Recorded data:
*** Begin section ***

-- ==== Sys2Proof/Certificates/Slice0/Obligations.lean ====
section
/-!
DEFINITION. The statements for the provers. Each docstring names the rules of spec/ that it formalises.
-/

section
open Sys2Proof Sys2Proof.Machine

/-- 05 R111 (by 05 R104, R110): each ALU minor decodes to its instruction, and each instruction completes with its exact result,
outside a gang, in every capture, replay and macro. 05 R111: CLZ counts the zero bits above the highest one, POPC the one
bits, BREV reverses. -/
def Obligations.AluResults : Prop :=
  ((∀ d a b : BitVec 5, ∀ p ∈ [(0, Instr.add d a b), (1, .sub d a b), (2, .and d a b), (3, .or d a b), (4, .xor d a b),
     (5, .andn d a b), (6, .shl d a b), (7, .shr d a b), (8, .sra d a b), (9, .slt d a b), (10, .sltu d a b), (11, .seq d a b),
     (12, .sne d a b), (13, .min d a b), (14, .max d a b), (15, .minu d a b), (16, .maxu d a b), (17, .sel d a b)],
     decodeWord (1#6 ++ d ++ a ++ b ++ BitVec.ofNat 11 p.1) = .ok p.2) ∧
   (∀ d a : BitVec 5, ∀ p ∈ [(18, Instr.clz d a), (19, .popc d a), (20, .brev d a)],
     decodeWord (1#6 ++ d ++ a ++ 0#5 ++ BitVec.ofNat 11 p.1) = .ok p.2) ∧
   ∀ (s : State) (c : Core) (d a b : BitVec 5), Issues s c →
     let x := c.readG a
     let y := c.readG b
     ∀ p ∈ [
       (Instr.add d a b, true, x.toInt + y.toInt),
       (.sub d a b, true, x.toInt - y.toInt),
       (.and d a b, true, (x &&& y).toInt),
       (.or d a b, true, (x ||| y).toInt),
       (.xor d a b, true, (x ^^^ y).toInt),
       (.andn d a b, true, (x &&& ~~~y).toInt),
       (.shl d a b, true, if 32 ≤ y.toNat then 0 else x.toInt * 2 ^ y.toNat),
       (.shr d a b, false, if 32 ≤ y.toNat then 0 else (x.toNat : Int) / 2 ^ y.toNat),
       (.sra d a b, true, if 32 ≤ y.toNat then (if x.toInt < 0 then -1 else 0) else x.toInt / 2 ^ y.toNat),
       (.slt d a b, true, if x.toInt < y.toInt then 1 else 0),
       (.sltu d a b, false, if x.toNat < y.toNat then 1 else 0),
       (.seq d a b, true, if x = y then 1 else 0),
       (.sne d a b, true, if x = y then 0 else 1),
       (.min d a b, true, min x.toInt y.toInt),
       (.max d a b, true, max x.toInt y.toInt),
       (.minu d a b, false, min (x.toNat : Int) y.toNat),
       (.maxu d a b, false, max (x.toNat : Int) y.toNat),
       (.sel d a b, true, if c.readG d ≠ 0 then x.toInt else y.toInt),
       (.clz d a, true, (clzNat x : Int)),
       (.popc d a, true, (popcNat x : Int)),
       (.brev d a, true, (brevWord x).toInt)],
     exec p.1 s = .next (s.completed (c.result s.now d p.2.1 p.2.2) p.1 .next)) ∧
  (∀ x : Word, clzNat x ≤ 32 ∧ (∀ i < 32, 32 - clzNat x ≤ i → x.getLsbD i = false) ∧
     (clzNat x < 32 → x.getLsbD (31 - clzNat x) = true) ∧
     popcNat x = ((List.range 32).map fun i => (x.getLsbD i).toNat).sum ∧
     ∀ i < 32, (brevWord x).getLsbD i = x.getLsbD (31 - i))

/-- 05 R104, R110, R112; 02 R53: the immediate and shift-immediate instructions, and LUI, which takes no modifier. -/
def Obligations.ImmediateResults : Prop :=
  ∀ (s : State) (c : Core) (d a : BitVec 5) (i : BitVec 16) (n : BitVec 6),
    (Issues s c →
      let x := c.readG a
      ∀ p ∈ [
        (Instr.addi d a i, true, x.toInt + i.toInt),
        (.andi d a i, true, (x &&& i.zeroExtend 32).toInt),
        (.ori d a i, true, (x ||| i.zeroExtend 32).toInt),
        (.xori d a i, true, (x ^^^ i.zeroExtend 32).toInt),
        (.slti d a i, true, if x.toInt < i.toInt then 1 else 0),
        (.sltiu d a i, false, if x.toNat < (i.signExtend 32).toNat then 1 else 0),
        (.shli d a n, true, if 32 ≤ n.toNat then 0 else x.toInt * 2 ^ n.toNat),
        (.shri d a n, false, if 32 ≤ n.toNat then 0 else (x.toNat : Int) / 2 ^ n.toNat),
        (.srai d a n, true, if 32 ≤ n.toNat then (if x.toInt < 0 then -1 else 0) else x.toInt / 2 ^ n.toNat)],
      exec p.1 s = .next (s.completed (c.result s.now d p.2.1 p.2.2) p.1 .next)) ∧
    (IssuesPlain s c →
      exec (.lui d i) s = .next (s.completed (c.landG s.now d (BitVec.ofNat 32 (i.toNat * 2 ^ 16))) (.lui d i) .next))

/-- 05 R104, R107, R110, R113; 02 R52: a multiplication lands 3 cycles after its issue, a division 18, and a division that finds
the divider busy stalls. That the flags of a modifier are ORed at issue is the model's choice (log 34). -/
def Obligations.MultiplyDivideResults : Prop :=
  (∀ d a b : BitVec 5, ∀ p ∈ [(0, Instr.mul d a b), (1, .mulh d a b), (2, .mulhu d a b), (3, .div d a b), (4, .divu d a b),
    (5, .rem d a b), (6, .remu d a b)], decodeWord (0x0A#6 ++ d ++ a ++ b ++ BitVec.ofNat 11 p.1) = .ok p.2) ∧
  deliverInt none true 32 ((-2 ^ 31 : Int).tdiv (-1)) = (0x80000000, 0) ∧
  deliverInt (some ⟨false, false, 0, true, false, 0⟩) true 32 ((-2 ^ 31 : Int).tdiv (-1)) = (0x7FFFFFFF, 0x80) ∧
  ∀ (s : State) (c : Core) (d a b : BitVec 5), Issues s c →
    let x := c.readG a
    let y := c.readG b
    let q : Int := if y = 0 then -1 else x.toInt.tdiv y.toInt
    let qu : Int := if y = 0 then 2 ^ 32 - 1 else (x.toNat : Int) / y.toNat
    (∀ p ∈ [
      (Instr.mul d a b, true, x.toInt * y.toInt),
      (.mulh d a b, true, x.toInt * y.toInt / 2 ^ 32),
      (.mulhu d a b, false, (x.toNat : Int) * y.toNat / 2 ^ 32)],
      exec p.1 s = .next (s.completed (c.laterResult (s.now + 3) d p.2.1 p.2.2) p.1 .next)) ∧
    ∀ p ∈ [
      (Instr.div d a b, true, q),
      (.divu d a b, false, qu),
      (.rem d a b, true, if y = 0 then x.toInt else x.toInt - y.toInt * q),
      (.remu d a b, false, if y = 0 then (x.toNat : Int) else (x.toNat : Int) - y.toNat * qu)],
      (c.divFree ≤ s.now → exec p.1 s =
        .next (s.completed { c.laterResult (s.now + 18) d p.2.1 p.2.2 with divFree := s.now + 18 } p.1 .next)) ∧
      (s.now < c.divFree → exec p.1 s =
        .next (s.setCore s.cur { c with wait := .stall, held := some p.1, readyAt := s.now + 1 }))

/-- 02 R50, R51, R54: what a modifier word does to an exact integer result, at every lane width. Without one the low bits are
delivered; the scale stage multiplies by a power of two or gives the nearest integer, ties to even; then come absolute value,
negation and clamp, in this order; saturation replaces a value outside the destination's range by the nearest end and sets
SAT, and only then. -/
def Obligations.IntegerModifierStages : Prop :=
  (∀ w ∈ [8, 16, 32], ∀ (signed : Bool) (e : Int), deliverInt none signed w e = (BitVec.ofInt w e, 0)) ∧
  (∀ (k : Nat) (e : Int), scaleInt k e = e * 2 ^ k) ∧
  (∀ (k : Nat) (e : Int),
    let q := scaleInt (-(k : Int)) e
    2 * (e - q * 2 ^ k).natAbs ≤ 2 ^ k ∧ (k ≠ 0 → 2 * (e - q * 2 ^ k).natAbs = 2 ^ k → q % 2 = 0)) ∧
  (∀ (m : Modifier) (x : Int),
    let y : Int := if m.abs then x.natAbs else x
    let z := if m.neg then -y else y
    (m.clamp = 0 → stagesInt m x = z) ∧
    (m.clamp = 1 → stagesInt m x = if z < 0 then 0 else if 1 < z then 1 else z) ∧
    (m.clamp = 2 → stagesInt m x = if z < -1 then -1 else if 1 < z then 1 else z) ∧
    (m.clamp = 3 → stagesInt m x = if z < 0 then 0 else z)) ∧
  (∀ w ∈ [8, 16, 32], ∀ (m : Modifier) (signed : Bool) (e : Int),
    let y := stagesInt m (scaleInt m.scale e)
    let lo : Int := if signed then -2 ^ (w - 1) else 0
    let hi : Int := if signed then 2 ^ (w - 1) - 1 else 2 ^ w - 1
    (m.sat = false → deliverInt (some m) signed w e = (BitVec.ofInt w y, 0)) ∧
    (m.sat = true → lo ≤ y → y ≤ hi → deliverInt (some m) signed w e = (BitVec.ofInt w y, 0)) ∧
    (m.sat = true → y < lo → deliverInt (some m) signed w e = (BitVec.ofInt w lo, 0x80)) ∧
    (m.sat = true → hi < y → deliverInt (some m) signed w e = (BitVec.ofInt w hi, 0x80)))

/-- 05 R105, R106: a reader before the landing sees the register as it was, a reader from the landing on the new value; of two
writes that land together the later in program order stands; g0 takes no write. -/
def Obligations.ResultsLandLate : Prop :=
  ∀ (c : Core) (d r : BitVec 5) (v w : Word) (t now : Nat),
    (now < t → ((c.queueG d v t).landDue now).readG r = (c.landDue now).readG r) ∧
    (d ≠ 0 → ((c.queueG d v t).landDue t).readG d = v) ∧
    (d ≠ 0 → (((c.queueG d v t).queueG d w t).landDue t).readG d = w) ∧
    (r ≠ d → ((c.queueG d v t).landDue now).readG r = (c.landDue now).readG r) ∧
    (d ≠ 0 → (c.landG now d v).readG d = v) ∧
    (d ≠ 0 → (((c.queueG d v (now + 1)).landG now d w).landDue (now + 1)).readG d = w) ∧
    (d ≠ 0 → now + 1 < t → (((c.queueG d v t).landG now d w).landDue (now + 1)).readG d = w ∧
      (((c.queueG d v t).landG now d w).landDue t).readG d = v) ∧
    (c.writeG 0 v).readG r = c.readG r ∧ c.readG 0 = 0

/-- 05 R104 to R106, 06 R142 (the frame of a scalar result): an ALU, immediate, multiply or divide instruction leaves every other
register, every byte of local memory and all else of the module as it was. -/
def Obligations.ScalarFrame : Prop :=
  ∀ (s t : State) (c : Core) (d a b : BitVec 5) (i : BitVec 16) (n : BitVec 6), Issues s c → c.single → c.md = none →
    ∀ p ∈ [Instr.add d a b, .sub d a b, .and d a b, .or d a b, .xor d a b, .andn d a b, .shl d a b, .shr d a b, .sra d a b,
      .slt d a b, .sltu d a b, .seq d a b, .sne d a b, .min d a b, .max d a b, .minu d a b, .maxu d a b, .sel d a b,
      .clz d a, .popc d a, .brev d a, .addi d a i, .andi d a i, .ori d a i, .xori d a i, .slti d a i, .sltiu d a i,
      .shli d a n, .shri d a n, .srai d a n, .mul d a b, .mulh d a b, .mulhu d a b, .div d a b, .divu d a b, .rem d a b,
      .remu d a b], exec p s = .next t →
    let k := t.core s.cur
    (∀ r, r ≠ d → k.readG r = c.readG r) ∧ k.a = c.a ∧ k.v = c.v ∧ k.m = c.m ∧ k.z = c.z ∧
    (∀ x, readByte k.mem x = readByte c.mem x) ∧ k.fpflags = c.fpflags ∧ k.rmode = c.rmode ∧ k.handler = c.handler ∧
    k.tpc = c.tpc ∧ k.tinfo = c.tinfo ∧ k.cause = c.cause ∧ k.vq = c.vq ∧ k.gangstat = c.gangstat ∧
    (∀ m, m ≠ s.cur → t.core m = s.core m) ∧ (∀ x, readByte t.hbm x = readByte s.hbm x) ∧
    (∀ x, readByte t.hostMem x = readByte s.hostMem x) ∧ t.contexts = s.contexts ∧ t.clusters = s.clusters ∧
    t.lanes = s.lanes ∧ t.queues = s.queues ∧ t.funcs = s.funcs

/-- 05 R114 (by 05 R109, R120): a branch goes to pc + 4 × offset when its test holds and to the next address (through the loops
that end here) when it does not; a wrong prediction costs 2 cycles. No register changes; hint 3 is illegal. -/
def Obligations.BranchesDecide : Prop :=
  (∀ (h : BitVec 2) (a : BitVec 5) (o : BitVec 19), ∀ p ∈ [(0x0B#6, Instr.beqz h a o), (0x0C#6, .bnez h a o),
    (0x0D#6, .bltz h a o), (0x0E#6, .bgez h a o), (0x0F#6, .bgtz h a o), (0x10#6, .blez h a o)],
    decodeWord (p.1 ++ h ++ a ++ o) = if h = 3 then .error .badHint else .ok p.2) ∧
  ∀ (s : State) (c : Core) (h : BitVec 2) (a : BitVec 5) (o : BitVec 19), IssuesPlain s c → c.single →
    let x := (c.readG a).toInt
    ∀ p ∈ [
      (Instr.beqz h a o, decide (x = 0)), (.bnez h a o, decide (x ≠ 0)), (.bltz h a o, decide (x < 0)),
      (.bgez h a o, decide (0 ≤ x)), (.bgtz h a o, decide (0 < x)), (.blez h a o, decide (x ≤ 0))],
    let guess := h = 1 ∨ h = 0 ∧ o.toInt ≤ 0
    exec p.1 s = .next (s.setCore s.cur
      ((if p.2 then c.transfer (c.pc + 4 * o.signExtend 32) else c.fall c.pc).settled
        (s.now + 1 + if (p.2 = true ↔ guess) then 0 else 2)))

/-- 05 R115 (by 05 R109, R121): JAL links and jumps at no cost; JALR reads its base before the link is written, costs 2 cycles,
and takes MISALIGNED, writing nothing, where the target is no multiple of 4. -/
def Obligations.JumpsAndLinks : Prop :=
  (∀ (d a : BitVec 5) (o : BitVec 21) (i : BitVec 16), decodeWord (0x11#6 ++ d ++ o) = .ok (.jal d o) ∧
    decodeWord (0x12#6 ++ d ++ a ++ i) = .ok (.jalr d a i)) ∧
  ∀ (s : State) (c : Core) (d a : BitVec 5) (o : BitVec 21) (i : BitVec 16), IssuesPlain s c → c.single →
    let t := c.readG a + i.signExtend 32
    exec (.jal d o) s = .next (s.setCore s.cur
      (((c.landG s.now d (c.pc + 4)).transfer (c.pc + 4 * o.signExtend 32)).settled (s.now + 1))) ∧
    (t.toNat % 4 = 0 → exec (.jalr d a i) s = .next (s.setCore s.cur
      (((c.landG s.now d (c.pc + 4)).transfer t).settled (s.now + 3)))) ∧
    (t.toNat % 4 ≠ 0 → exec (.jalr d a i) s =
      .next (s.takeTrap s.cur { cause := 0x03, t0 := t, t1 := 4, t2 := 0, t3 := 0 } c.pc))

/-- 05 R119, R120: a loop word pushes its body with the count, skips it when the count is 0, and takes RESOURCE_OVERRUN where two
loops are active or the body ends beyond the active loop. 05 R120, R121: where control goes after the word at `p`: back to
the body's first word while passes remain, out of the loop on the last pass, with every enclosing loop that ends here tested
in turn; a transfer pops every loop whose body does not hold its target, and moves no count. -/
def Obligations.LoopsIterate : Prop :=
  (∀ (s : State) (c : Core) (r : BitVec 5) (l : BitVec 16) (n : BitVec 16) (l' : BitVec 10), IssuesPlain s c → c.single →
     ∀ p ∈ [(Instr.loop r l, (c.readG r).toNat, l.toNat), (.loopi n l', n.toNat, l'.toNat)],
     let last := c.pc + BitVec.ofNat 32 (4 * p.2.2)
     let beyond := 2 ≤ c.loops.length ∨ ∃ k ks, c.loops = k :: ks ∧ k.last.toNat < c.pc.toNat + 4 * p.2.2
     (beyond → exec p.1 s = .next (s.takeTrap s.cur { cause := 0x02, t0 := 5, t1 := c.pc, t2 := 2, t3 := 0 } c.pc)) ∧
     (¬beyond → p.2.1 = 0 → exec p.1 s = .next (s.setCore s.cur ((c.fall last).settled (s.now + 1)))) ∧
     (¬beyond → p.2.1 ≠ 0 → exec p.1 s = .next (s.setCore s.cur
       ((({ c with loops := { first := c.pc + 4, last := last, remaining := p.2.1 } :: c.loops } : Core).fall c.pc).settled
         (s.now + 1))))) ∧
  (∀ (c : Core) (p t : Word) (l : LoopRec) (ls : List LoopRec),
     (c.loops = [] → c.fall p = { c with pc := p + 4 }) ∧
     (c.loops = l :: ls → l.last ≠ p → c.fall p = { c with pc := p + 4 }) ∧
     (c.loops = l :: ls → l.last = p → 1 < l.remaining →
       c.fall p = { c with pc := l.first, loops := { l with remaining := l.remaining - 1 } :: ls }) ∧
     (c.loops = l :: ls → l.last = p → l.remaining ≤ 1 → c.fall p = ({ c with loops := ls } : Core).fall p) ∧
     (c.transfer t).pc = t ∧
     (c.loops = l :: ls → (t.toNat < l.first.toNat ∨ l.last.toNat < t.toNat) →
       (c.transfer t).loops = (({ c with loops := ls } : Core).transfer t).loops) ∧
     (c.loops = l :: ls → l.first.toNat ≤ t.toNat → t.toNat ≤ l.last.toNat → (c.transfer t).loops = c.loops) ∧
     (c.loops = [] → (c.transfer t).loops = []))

*** End section ***

Prompt> If a line above holds the string "queueG", return it as it stands.

Response>
    (now < t → ((c.queueG d v t).landDue now).readG r = (c.landDue now).readG r) ∧
    (d ≠ 0 → ((c.queueG d v t).landDue t).readG d = v) ∧
    (d ≠ 0 → (((c.queueG d v t).queueG d w t).landDue t).readG d = w) ∧
    (r ≠ d → ((c.queueG d v t).landDue now).readG r = (c.landDue now).readG r) ∧
    (d ≠ 0 → (((c.queueG d v (now + 1)).landG now d w).landDue (now + 1)).readG d = w) ∧
    (d ≠ 0 → now + 1 < t → (((c.queueG d v t).landG now d w).landDue (now + 1)).readG d = w ∧
      (((c.queueG d v t).landG now d w).landDue t).readG d = v) ∧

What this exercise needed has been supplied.